● **WORKING DATA**
/-- The pending blocks of a snapshot that a write reaches are copied first, as they stood at the cut (R323). -/
def copyBlock (s : State) (t b : Nat) : State :=
  let k := tileOf s t
  if k.snap.copying && k.snap.pending.contains b then
    let l := k.core.ltile.getD 0
    let data := readSpad s t (b * 1024) 1024
    let n := (s.recov.staging.filter fun e => e.1 / 256 = l).length
    let s := { updTile s t fun k => { k with
        snap := { k.snap with pending := k.snap.pending.filter (· ≠ b) }
        core := { k.core with dirty := k.core.dirty &&& ~~~(BitVec.twoPow 256 b) } } with
      recov := { s.recov with
        staging := smSet s.recov.staging (l * 256 + b) data
        copied := s.recov.copied + 1024 } }
    if (modelSlot s (regionOfNo s (regionOfTile t)).mslot).shareComp then s else stageBlock s t l n data
  else s

/-- An operation is under way: it has started, and where its steps are counted its first fill cycle has come (R116, R117). -/
def begun (o : EngOp) : Bool := o.started && (match o.left with | some n => decide (n ≤ o.total) | none => true)

/-- Holds of the tile hold its engines too: they count for every operation past its first fill cycle (R116, R172). -/
def heldOp (n : Nat) (o : EngOp) : EngOp := if begun o then { o with holds := o.holds + n } else o

/-- Holds of a tile: HOLD_CNT, the region's total and the operations under way count them (R116, R174, R176). -/
def addHolds (s : State) (t n : Nat) : State :=
  updTile (updRegion s (regionOfTile t) fun r => { r with hold := r.hold + n }) t fun k => { k with
    mxQ := k.mxQ.map (heldOp n)
    pzQ := k.pzQ.map (heldOp n)
    core := { k.core with holdCnt := k.core.holdCnt + BitVec.ofNat 32 n } }

/-- A write that reaches a pending block waits until it is copied: in a section the wait is a hold, whose cycles the spec does not
number (R182, R323; a free value, log 66). -/
def copyFirst (s : State) (t b : Nat) : State :=
  let k := tileOf s t
  if k.snap.copying && k.snap.pending.contains b && k.lat.running then
    let (n, s) := fresh s
    copyBlock (addHolds s t n) t b
  else copyBlock s t b

/-- Cycles that an engine's own writes to pending blocks wait outside a section: displaced cycles, whose number the spec does not give
(R323; a free value, log 66). -/
def copyWaits (s : State) (t : Nat) (writes : List (Nat × List Byte)) : Nat × State :=
  let k := tileOf s t
  let waits := k.snap.copying && writes.any fun w => (blocksOf w.1 w.2.length).any k.snap.pending.contains
  if waits && !k.lat.running then fresh s else (0, s)

/-- A write of any requester into a tile's scratchpad: pending snapshot blocks are copied first (R323), the bytes land
(R66), the blocks' tracking bits are set (R69). -/
def writeSpad (s : State) (t off : Nat) (bs : List Byte) : State :=
  let blocks := blocksOf off bs.length
  let s := blocks.foldl (fun s b => copyFirst s t b) s
  let s := updCore s t fun c => { c with dirty := markDirty c.dirty blocks }
  { s with mem := memWrites s.mem (spad t off) bs }

/-- A little-endian number written into a tile's scratchpad. -/
def writeNum (s : State) (t off n v : Nat) : State := writeSpad s t off (natLe n v)

/-- A whole scratchpad zeroed from an offset on, every tracking bit set (R71). -/
def zeroSpad (s : State) (t from_ : Nat) : State :=
  { updCore s t fun c => { c with dirty := BitVec.allOnes 256 } with
    mem := memZero s.mem (spad t from_) (spadBytes - from_) }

● **TASK INSTRUCTIONS**
All of the material must appear again, exactly as given.

● **FINISHED TASK**
/-- The pending blocks of a snapshot that a write reaches are copied first, as they stood at the cut (R323). -/
def copyBlock (s : State) (t b : Nat) : State :=
  let k := tileOf s t
  if k.snap.copying && k.snap.pending.contains b then
    let l := k.core.ltile.getD 0
    let data := readSpad s t (b * 1024) 1024
    let n := (s.recov.staging.filter fun e => e.1 / 256 = l).length
    let s := { updTile s t fun k => { k with
        snap := { k.snap with pending := k.snap.pending.filter (· ≠ b) }
        core := { k.core with dirty := k.core.dirty &&& ~~~(BitVec.twoPow 256 b) } } with
      recov := { s.recov with
        staging := smSet s.recov.staging (l * 256 + b) data
        copied := s.recov.copied + 1024 } }
    if (modelSlot s (regionOfNo s (regionOfTile t)).mslot).shareComp then s else stageBlock s t l n data
  else s

/-- An operation is under way: it has started, and where its steps are counted its first fill cycle has come (R116, R117). -/
def begun (o : EngOp) : Bool := o.started && (match o.left with | some n => decide (n ≤ o.total) | none => true)

/-- Holds of the tile hold its engines too: they count for every operation past its first fill cycle (R116, R172). -/
def heldOp (n : Nat) (o : EngOp) : EngOp := if begun o then { o with holds := o.holds + n } else o

/-- Holds of a tile: HOLD_CNT, the region's total and the operations under way count them (R116, R174, R176). -/
def addHolds (s : State) (t n : Nat) : State :=
  updTile (updRegion s (regionOfTile t) fun r => { r with hold := r.hold + n }) t fun k => { k with
    mxQ := k.mxQ.map (heldOp n)
    pzQ := k.pzQ.map (heldOp n)
    core := { k.core with holdCnt := k.core.holdCnt + BitVec.ofNat 32 n } }

/-- A write that reaches a pending block waits until it is copied: in a section the wait is a hold, whose cycles the spec does not
number (R182, R323; a free value, log 66). -/
def copyFirst (s : State) (t b : Nat) : State :=
  let k := tileOf s t
  if k.snap.copying && k.snap.pending.contains b && k.lat.running then
    let (n, s) := fresh s
    copyBlock (addHolds s t n) t b
  else copyBlock s t b

/-- Cycles that an engine's own writes to pending blocks wait outside a section: displaced cycles, whose number the spec does not give
(R323; a free value, log 66). -/
def copyWaits (s : State) (t : Nat) (writes : List (Nat × List Byte)) : Nat × State :=
  let k := tileOf s t
  let waits := k.snap.copying && writes.any fun w => (blocksOf w.1 w.2.length).any k.snap.pending.contains
  if waits && !k.lat.running then fresh s else (0, s)

/-- A write of any requester into a tile's scratchpad: pending snapshot blocks are copied first (R323), the bytes land
(R66), the blocks' tracking bits are set (R69). -/
def writeSpad (s : State) (t off : Nat) (bs : List Byte) : State :=
  let blocks := blocksOf off bs.length
  let s := blocks.foldl (fun s b => copyFirst s t b) s
  let s := updCore s t fun c => { c with dirty := markDirty c.dirty blocks }
  { s with mem := memWrites s.mem (spad t off) bs }

/-- A little-endian number written into a tile's scratchpad. -/
def writeNum (s : State) (t off n v : Nat) : State := writeSpad s t off (natLe n v)

/-- A whole scratchpad zeroed from an offset on, every tracking bit set (R71). -/
def zeroSpad (s : State) (t from_ : Nat) : State :=
  { updCore s t fun c => { c with dirty := BitVec.allOnes 256 } with
    mem := memZero s.mem (spad t from_) (spadBytes - from_) }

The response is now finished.